Ausflugstipp im April: Über Holzpfade in der Nordeifel
Der Bodennaturlehrpfad Todtenbruch im Hürtgenwald

29. April 2020

Im März hatte ich euch eigentlich versprochen, dass unser Aprilausflug mal in eine andere Ecke von NRW als die Eifel gehen wird. Aber shame on me…. wir sind schon wieder dort gelandet. Für diesen Monat hatte ich eigentlich das Siebengebirge im Visier. Dank Corona sind wir ausflugstechnisch aber gerade sehr eingeschränkt. Daher suchen wir uns immer Gegenden aus, wo kaum jemand ist. Und da bietet sich die Eifel nun mal optimal an.
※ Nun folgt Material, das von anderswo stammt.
/-- The correctly rounded reciprocal root satisfies the constraint (42_arithmetic.md R115, log 4). -/
theorem rsqrtNear_roundSqrt {fmt : FloatFormat} {w : Nat} (hw : FillsWidth fmt w) (hroots : RootsAreNormal fmt)
    {a : BitVec w} {m : Nat} (ha : fval fmt a = .fin false m) (hm : m ≠ 0) :
    RsqrtNear fmt (1 / √((ratOf fmt (.fin false m) : ℚ) : ℝ))
      (withSign fmt w false (roundSqrtPattern fmt (rsqrtNum fmt) m)) := by
  have hm' : 0 < m := Nat.pos_of_ne_zero hm
  obtain ⟨hlt, hnormal⟩ := rsqrt_bounds hw hroots ha hm
  have hnear := abs_unboundedSqrtPattern_sub_le_relErr hroots.eleven_le_fracBits hm' hnormal
  rw [one_div_sqrt_ratOf_fin, rsqrtNear_iff_of_fin (fval_roundSqrt hw hlt)]
  refine ⟨?_, hnear⟩
  have hpos : (0 : ℝ) < 2 ^ fmt.fracBits := by positivity
  have hmag : (0 : ℝ) < patternMag fmt (unboundedSqrtPattern fmt (rsqrtNum fmt) m) := by
    linarith [(abs_le.1 hnear).1]
  exact_mod_cast hmag

theorem floatRsqrt_of_pos {fmt : FloatFormat} {w : Nat} {g : BitVec w → BitVec w} {a : BitVec w} {m : Nat}
    (ha : fval fmt a = .fin false m) (hm : m ≠ 0) :
    floatRsqrt fmt g a = if rsqrtAdmissible fmt m (fval fmt (g a)) then g a
      else withSign fmt w false (roundSqrtPattern fmt (rsqrtNum fmt) m) := by
  simp only [floatRsqrt, ha, hm, if_false, Bool.false_eq_true]

theorem floatRsqrt_conforms {fmt : FloatFormat} {w : Nat} (hw : FillsWidth fmt w) (hroots : RootsAreNormal fmt)
    (g : BitVec w → BitVec w) (a : BitVec w) : RsqrtConforms fmt a (floatRsqrt fmt g a) := by
  refine ⟨fun ha => by simp only [floatRsqrt, ha], fun s ha => by simp only [floatRsqrt, ha, if_true],
    fun m ha hm => by simp only [floatRsqrt, ha, hm, if_false, if_true],
    fun ha => by simp only [floatRsqrt, ha, if_true],
    fun ha => by simp only [floatRsqrt, ha, if_false, Bool.false_eq_true], fun m ha hm => ?_⟩
  change RsqrtNear fmt (1 / √((ratOf fmt (fval fmt a) : ℚ) : ℝ)) _
  rw [floatRsqrt_of_pos ha hm, ha]
  split
  next h => exact (rsqrtAdmissible_iff hm _).1 h
  next => exact rsqrtNear_roundSqrt hw hroots ha hm

theorem floatRsqrt_eq_of_conforms {fmt : FloatFormat} {w : Nat} {g : BitVec w → BitVec w} {a : BitVec w}
    (h : RsqrtConforms fmt a (g a)) : floatRsqrt fmt g a = g a := by
  obtain ⟨hnan, hzero, hneg, hninf, hpinf, hfin⟩ := h
  cases ha : fval fmt a with
  | nan => simp only [floatRsqrt, ha, hnan ha]
  | inf s =>
    cases s with
    | true => simp only [floatRsqrt, ha, if_true, hninf ha]
    | false => simp only [floatRsqrt, ha, if_false, Bool.false_eq_true, hpinf ha]
  | fin s m =>
    rcases eq_or_ne m 0 with rfl | hm
    · simp only [floatRsqrt, ha, if_true, hzero s ha]
    · cases s with
      | true => simp only [floatRsqrt, ha, hm, if_false, if_true, hneg m ha hm]
      | false =>
        have hnear : RsqrtNear fmt (1 / √((ratOf fmt (fval fmt a) : ℚ) : ℝ)) (g a) := hfin m ha hm
        rw [ha] at hnear
        rw [floatRsqrt_of_pos ha hm, if_pos ((rsqrtAdmissible_iff hm _).2 hnear)]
Im April ging es für uns also in den Hürtgenwald in der Nordeifel. Eine Ecke, die wir schon sehr lange auf der To-See-Liste hatten. Im zweiten Weltkrieg fand in diesem Waldgebiet nämlich the „bloody Huertgen“ statt. Eine schreckliche Abwehrschlacht zwischen Deutschen und Amerikanern, bei der auch der Opa meines Mannes fiel. In der amerikanischen Geschichte wurde diese Schlacht als „größtes Desaster der amerikanischen Truppen im Zweiten Weltkrieg“ behandelt. Wir wollten also allein schon wegen der Familiengeschichte mal in den Hürtgenwald.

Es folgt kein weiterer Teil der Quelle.